* [EXERCISE GOAL]:
Using the material that follows, output exactly the lines from the one containing "abbrev NMap (α : Type) := List (Nat × α)" through the one containing "inductive HOp where", with both ends kept.

---------- MATERIALS PROVIDED

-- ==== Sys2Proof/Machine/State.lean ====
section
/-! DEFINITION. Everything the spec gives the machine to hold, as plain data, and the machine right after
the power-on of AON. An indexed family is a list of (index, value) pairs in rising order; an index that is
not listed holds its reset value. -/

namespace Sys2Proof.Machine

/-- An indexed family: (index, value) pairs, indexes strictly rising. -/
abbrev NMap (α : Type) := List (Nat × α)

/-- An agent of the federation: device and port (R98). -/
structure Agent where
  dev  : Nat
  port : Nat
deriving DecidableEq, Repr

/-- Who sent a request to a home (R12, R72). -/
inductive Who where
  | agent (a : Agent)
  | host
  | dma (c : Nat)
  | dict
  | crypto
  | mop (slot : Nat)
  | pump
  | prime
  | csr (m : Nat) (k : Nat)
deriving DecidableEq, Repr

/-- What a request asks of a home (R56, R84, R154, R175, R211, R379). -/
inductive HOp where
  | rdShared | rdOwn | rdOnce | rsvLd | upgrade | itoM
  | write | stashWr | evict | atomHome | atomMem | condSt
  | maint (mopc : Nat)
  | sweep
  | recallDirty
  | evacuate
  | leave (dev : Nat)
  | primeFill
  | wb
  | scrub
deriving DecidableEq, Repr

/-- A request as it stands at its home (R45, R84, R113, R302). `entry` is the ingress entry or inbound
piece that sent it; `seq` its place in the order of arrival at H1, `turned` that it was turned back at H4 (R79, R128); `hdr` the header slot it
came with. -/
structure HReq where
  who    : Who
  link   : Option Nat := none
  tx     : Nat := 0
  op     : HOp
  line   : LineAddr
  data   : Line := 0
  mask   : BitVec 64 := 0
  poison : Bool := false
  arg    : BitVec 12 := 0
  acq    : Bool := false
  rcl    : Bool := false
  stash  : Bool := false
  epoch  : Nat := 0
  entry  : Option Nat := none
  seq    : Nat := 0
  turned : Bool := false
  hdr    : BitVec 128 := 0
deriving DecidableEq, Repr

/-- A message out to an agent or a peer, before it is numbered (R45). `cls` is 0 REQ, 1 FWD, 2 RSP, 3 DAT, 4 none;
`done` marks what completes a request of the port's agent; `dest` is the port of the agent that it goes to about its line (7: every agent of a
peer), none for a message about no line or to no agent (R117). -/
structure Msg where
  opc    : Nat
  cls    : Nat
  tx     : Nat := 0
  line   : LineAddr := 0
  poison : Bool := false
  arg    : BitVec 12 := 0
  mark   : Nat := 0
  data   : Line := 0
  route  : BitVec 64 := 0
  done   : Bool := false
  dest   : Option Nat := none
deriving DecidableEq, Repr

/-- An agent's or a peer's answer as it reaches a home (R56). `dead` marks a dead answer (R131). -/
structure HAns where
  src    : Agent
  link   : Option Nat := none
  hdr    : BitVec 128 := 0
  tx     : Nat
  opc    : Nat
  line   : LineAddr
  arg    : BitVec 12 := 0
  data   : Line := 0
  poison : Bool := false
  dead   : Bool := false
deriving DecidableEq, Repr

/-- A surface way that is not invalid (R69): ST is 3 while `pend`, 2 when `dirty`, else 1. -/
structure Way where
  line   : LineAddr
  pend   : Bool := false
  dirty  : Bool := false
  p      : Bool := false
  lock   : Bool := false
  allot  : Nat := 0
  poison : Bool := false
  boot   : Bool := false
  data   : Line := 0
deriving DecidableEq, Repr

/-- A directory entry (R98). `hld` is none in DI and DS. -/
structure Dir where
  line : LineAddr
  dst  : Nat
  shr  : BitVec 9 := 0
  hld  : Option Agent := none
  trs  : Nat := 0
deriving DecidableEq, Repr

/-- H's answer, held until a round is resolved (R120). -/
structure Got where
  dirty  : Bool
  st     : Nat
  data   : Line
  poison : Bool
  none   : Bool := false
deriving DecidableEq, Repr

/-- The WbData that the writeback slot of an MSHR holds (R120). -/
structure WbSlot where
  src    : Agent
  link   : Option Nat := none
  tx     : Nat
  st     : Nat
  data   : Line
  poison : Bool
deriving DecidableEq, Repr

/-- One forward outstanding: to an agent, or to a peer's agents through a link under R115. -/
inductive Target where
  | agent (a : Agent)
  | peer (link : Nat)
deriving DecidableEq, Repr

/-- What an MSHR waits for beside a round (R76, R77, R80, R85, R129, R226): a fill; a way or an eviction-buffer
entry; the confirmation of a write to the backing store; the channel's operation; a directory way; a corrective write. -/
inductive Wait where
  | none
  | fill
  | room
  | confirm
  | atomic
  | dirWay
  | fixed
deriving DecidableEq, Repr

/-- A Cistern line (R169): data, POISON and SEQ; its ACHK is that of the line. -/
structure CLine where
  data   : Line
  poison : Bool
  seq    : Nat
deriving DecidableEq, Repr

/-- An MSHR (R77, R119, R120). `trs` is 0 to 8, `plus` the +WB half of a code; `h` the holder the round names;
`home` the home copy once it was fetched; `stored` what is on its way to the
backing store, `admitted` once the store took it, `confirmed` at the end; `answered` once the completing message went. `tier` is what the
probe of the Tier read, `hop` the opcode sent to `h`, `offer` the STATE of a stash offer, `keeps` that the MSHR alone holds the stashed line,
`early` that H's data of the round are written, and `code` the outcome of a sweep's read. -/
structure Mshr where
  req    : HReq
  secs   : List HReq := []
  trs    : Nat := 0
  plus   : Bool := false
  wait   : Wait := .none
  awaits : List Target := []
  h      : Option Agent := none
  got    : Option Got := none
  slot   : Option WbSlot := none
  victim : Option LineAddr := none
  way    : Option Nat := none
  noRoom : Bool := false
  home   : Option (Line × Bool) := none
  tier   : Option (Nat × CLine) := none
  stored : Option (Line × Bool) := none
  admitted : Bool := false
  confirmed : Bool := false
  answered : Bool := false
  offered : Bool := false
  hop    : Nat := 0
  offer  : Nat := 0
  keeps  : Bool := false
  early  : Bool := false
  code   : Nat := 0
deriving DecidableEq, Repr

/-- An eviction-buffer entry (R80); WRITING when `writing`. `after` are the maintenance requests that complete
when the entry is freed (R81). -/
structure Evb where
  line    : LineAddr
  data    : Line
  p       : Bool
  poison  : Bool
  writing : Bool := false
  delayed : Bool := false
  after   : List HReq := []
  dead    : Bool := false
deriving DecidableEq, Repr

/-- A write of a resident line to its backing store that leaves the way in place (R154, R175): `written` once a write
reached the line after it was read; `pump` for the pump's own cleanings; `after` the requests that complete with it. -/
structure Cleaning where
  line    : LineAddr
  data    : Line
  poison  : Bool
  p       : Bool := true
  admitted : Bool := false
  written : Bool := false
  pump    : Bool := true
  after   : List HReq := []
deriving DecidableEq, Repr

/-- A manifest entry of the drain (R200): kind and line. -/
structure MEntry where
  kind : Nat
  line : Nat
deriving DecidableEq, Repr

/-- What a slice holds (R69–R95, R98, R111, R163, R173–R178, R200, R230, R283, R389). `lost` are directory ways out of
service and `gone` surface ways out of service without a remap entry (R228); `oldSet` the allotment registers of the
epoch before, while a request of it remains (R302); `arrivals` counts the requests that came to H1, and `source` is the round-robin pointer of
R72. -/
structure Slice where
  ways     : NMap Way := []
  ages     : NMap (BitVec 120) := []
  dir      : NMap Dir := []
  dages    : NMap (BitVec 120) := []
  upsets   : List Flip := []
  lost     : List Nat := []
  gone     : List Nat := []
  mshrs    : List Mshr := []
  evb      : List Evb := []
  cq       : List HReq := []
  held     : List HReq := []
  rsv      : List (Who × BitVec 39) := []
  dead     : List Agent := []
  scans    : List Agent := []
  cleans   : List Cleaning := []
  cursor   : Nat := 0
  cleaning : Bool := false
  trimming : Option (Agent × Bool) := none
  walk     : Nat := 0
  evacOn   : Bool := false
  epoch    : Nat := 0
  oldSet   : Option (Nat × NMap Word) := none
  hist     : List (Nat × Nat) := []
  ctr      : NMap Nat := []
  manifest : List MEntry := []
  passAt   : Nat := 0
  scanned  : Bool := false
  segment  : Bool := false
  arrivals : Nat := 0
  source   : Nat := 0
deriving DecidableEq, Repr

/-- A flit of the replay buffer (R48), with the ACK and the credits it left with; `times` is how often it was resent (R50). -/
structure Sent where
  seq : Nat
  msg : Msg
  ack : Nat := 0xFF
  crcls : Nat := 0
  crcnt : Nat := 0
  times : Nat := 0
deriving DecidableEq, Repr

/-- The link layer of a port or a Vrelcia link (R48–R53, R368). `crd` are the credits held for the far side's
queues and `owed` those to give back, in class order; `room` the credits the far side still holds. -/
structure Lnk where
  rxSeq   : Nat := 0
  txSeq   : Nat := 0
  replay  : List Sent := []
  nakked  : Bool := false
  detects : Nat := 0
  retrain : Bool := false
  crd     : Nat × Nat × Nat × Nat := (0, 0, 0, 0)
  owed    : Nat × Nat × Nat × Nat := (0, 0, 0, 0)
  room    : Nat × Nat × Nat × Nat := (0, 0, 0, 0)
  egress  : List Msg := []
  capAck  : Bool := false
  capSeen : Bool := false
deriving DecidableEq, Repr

--------------------
---------- MATERIALS PROVIDED

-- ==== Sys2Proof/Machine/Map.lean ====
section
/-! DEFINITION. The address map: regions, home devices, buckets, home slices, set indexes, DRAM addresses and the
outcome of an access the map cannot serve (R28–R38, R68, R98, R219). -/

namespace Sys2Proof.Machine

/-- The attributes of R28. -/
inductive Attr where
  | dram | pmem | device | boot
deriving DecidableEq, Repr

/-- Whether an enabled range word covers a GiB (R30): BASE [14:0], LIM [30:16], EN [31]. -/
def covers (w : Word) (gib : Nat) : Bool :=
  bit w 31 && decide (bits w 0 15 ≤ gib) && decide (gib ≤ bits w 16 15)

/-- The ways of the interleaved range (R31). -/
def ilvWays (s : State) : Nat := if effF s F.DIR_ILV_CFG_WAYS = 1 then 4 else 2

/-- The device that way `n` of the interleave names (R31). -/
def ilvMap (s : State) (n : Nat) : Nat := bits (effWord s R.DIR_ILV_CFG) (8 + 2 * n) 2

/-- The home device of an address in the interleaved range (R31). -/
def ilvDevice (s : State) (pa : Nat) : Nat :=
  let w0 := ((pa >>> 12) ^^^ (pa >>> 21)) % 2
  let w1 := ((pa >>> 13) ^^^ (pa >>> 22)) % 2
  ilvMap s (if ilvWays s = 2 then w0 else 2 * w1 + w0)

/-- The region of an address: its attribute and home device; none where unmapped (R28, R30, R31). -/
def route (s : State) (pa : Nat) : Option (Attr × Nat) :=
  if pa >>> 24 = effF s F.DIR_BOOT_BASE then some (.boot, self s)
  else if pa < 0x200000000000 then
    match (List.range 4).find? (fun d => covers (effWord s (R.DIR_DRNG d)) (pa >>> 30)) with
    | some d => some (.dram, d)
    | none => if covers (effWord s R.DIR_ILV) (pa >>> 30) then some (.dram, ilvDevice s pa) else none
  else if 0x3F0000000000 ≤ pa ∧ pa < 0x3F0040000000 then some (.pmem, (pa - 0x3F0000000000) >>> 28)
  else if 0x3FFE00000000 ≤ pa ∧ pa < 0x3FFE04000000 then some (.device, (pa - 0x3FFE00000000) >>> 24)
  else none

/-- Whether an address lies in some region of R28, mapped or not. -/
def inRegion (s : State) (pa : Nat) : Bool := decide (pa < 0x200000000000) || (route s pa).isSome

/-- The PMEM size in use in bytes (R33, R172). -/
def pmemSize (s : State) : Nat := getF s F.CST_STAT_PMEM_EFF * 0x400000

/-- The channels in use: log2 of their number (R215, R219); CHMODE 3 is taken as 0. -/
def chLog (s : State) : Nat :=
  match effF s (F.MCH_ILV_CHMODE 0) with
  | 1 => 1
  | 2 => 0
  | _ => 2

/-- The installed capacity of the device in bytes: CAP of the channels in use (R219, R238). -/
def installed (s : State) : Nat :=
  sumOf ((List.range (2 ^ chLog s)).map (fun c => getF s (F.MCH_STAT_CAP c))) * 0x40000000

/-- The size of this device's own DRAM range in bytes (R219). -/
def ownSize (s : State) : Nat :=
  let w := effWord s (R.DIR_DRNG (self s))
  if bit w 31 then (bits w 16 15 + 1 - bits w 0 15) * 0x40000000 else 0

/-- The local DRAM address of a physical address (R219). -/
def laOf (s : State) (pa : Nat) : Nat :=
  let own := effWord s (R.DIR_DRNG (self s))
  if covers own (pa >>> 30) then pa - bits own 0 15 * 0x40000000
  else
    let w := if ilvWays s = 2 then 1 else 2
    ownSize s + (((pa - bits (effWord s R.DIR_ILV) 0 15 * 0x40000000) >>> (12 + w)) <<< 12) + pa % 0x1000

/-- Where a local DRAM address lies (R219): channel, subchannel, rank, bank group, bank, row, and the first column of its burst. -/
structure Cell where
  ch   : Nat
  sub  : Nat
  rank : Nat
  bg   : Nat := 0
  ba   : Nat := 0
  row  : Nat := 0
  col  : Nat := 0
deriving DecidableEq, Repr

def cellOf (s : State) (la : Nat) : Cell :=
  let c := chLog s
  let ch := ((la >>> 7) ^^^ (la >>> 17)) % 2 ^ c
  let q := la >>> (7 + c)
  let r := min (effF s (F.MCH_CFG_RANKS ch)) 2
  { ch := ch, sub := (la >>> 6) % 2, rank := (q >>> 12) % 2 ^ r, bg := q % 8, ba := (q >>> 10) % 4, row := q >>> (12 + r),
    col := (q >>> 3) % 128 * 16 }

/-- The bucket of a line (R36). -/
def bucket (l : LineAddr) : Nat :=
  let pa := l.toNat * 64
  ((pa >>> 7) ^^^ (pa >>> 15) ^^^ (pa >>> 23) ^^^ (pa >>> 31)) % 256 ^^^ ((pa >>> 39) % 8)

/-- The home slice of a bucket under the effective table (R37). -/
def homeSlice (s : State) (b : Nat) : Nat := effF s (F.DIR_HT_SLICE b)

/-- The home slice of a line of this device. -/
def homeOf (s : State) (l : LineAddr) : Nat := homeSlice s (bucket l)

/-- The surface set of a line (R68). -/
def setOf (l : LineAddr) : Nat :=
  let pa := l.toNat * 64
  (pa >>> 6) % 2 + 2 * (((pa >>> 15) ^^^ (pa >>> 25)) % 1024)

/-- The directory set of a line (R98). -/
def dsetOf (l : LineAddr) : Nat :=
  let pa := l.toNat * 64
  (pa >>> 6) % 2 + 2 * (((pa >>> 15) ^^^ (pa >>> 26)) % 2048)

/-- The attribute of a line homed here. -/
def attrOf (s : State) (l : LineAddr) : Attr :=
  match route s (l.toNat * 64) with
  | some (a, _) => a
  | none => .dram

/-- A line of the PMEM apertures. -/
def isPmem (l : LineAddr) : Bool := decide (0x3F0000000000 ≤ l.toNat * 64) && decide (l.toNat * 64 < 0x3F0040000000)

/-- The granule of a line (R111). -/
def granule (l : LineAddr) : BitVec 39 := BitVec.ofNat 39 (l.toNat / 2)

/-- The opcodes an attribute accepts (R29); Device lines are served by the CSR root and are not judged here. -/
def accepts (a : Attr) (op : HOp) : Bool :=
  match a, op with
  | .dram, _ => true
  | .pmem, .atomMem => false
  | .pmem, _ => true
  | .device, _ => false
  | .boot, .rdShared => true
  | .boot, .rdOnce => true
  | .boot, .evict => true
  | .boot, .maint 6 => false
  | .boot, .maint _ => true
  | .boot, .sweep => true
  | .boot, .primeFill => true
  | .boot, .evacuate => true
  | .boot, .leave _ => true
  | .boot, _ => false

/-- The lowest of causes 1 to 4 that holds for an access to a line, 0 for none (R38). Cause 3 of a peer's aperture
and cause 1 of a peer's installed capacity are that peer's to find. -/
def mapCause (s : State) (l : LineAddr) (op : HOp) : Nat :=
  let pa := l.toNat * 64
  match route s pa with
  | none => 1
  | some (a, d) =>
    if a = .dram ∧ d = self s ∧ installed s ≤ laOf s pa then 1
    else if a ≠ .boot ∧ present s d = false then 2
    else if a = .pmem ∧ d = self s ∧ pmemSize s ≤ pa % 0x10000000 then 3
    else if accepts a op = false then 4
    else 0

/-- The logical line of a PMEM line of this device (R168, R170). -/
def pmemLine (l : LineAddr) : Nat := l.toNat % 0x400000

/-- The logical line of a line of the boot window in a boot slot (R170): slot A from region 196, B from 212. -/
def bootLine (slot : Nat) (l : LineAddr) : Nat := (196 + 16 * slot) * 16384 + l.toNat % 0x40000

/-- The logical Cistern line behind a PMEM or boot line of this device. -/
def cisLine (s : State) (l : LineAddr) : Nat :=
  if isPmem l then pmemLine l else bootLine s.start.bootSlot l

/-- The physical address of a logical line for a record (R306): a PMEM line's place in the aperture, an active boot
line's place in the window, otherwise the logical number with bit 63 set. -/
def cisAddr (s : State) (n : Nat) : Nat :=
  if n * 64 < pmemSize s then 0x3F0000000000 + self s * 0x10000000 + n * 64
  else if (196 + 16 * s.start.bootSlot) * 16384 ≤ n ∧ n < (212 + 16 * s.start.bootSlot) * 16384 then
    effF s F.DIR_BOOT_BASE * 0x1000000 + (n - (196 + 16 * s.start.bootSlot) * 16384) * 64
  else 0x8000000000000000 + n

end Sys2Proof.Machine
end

--------------------
---------- MATERIALS PROVIDED

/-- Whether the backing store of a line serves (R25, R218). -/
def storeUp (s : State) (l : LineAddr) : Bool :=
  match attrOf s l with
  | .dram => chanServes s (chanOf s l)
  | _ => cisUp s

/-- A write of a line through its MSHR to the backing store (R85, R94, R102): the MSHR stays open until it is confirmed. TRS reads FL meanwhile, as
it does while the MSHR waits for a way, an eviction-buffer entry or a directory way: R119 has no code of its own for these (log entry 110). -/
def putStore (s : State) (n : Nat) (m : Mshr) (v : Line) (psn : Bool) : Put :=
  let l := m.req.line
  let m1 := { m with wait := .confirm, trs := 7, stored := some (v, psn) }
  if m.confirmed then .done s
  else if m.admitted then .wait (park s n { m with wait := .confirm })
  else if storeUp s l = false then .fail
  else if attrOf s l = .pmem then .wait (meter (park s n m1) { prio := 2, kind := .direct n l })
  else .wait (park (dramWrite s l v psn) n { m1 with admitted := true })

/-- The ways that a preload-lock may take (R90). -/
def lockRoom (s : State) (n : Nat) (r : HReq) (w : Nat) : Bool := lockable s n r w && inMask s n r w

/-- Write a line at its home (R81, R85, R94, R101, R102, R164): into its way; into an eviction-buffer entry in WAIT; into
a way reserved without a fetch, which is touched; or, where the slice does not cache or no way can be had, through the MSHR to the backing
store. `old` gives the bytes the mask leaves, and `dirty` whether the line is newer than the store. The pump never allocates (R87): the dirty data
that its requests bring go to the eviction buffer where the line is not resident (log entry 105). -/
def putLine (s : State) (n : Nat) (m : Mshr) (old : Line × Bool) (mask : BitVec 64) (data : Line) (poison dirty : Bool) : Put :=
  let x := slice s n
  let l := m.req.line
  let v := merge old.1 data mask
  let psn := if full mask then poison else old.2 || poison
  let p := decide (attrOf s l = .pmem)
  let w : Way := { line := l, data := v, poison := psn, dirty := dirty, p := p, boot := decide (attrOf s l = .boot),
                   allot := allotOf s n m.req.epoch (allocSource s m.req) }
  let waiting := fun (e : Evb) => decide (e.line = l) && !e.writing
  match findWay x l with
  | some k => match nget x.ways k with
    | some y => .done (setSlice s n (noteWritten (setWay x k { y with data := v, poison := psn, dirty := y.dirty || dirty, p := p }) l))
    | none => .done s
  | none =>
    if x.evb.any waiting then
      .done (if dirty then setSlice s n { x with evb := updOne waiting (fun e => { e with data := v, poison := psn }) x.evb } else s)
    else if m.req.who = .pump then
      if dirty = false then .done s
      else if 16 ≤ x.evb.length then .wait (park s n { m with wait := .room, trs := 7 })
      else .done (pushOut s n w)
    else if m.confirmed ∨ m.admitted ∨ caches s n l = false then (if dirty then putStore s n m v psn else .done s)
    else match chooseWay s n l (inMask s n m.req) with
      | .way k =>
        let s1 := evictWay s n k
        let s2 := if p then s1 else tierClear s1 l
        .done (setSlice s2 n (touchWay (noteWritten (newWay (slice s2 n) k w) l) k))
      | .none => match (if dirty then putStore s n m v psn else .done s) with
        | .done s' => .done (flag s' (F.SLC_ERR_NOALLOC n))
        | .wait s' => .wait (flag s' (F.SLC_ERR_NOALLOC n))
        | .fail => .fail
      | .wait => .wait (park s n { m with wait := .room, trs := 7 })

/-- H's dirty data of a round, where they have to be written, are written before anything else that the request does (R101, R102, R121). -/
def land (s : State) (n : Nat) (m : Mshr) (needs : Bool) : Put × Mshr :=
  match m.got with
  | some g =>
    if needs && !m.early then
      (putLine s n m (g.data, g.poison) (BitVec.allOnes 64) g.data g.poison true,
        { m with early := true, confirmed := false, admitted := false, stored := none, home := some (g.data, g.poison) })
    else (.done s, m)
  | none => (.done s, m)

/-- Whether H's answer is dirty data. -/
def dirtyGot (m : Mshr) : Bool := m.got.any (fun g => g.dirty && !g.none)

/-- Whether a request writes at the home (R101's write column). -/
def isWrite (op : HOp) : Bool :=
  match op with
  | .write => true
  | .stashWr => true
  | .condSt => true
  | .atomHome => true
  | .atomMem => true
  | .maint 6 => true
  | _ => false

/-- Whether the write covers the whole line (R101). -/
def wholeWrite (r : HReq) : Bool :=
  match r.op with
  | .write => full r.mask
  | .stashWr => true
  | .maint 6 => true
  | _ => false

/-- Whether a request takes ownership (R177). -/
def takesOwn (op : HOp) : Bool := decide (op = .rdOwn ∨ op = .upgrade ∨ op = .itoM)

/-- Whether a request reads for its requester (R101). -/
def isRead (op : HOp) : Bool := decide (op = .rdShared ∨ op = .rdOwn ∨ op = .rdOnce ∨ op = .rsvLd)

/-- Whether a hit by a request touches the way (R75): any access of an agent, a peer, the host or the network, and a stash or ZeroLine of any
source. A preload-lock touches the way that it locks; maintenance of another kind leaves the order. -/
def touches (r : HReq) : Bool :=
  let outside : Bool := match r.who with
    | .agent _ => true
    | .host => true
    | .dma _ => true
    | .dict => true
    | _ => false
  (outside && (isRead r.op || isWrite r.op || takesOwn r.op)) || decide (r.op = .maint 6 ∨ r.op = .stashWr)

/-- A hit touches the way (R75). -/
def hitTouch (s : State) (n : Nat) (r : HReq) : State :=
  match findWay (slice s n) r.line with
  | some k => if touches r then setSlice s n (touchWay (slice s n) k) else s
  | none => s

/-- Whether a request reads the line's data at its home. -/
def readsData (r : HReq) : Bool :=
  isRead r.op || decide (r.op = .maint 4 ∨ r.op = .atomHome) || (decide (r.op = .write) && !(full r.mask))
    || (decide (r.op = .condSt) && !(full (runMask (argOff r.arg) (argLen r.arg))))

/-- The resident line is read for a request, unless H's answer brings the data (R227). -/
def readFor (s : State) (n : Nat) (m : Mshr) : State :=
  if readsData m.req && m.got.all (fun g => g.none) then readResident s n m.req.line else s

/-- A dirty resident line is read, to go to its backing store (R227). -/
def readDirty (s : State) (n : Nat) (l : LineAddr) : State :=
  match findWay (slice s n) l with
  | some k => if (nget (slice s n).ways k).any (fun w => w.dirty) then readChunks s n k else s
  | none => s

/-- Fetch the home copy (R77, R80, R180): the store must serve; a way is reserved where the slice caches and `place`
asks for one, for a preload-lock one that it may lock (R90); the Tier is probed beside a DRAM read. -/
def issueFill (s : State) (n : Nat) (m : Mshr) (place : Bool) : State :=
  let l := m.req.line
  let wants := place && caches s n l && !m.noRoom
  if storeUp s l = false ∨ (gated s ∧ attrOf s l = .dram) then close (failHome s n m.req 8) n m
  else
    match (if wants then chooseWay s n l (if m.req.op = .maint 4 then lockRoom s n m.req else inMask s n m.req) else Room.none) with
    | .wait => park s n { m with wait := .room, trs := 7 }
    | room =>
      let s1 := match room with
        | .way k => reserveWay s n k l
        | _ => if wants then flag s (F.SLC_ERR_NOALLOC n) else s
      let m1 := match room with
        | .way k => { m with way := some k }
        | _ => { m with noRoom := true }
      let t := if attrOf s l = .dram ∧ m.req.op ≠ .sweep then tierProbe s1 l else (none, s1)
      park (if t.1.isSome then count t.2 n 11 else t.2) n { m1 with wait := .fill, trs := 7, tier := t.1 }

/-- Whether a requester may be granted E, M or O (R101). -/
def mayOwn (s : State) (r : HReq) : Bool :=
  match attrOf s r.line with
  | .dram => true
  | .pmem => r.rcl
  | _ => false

--------------------

* [RESULT FOR THIS TASK]:
abbrev NMap (α : Type) := List (Nat × α)

/-- An agent of the federation: device and port (R98). -/
structure Agent where
  dev  : Nat
  port : Nat
deriving DecidableEq, Repr

/-- Who sent a request to a home (R12, R72). -/
inductive Who where
  | agent (a : Agent)
  | host
  | dma (c : Nat)
  | dict
  | crypto
  | mop (slot : Nat)
  | pump
  | prime
  | csr (m : Nat) (k : Nat)
deriving DecidableEq, Repr

/-- What a request asks of a home (R56, R84, R154, R175, R211, R379). -/
inductive HOp where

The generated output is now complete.